BOARD OF DIRECTORS
Our directors apply their significant business experience and judgment to make decisions in the best interest of our stakeholders. We maintain a balanced, diverse Board committed to Ovintiv’s sustainable future. When identifying Board candidates, we consider skills, experience, and diversity of thought so that many perspectives are represented in decision-making.
Ovintiv’s Board does not have term limits or a mandatory retirement age, but our Corporate Responsibility and Governance (CRG) Committee reviews all directors annually before deciding on candidate reelection. We believe our strong corporate governance practices, including annual Board evaluations, create an engaged and dynamic Board.
Our bylaws require the separation of the roles of CEO and Board chair. The Board appoints its chair, who must be independent, based on the recommendation of the CRG Committee. The Board chair is responsible for the effective functioning of the Board as a whole and serves as the primary liaison between the independent directors and the CEO. In that capacity, the Board chair may vote when necessary to achieve a quorum.
Board In Action
Board Committees
Essential to the success of the overall governance of Ovintiv are strong mandates that outline the specific responsibilities of the Board, the Board chair and each of the Board’s five standing committees:
- Audit
- Corporate Responsibility and Governance
- Environment, Health and Safety (EH&S)
- Human Resources and Compensation (HRC)
- Reserves
- Reviewing policies and practices relevant to assigned risk management areas
- Working closely with management to ensure key controls and processes are in place
- Engaging directly with external stakeholders on topics relevant to environment, social and governance-related issues
- Making recommendations to the Board about matters specific to the committee
The CRG Committee actively assists the Board in updating and enhancing Ovintiv’s risk oversight framework. One of its key objectives is to ensure a coordinated approach among the committees to support the full Board on emerging risks. It is also responsible for ensuring the Company’s continuing commitment to good business conduct, including sustainability matters, compliance and ethics.

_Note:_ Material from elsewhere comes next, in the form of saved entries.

-- ==== Sys2Proof/Machine/Operands.lean ====
section
/-! DEFINITION. The addressing-mode resolver (spec/40_step_and_addressing.md R101 to R115) and the operand reads
(R116). The operand bytes come with the instruction: they are the ones the step fetched (log entry 11). -/

namespace Sys2Proof.Machine

/-- What the resolver returns (R101): the effective address and the page-cross signal. -/
structure Resolved where
  ea : Addr
  crossed : Bool
  deriving DecidableEq, Repr

/-- `(base & 0x00FF) + index > 0xFF` (R115). -/
def pageCrossed (base : Addr) (index : Byte) : Bool := decide ((base &&& 0x00FF).toNat + index.toNat > 0xFF)

/-- An indexed access: `(base + index) mod 2^16` and whether it crosses a page (R109, R110, R112). -/
def indexed (base : Addr) (index : Byte) : Resolved := ⟨base + zext16 index, pageCrossed base index⟩

/-- The pointer's zero-page address of `($zz,X)`: `(b1 + X) mod 256` (R111). -/
def State.indexedPointer (s : State) (b1 : Byte) : Byte := b1 + s.x

/-- `Resolve(mode)` for the memory modes (R105 to R112), the same for every instruction (log entry 14). -/
def MemMode.resolve (s : State) : MemMode → Resolved
  | .zp b1 => ⟨zext16 b1, false⟩
  | .zpX b1 => ⟨zext16 (b1 + s.x), false⟩
  | .zpY b1 => ⟨zext16 (b1 + s.y), false⟩
  | .abs base => ⟨base, false⟩
  | .absX base => indexed base s.x
  | .absY base => indexed base s.y
  | .indX b1 => ⟨s.memRead16ZP (s.indexedPointer b1), false⟩
  | .indY b1 => indexed (s.memRead16ZP b1) s.y

/-- The effective address of a memory operand. -/
def effAddr (s : State) (m : MemMode) : Addr := (MemMode.resolve s m).ea

/-- The operand `M` of a read-class instruction (R104, R116). -/
def readValue (s : State) : ReadOp → Byte
  | .imm v => v
  | .mem m => s.memRead (effAddr s m)

/-- The page-cross signal of a read operand (R101, R104). -/
def readCrossed (s : State) : ReadOp → Bool
  | .imm _ => false
  | .mem m => (MemMode.resolve s m).crossed

/-- The target of JMP indirect (R113, R191): the pointer read that `JMP_INDIRECT_PAGE_WRAP` selects. -/
def indirectTarget (s : State) (ptr : Addr) : Addr :=
  if s.params.jmpIndirectPageWrap then s.memRead16PageWrap ptr else s.memRead16 ptr

/-- The address of the next instruction after a branch: `(pc0 + 2) mod 2^16` (R114). -/
def branchNext (s : State) : Addr := s.pc + 2

/-- A branch's target: `(next + sext_16(b1)) mod 2^16` (R114). -/
def branchTarget (s : State) (b1 : Byte) : Addr := branchNext s + sext16 b1

end Sys2Proof.Machine
end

The EH&S Committee focuses its oversight on occupational health, safety, environment and security of personnel and physical assets. It has overall responsibility to review and report to the Board on environment-related issues and information, such as GHG emissions, sustainability strategy and policy, risk identification and environmental compliance.
The EH&S Committee approves and recommends to the Board for approval corporate policies pertaining to environment, occupational health, safety and sustainability. The Committee also reviews and approves the annual EH&S audit schedule, including the need and schedule of external audits.
The HRC Committee’s charter expressly includes strategic oversight of social issues including culture and inclusion. It also oversees the Company’s compensation program, ensuring alignment with our strategic and business objectives, shareholder interests and compensation governance developments. This committee is also responsible for incorporating emissions-related targets tied to employee compensation.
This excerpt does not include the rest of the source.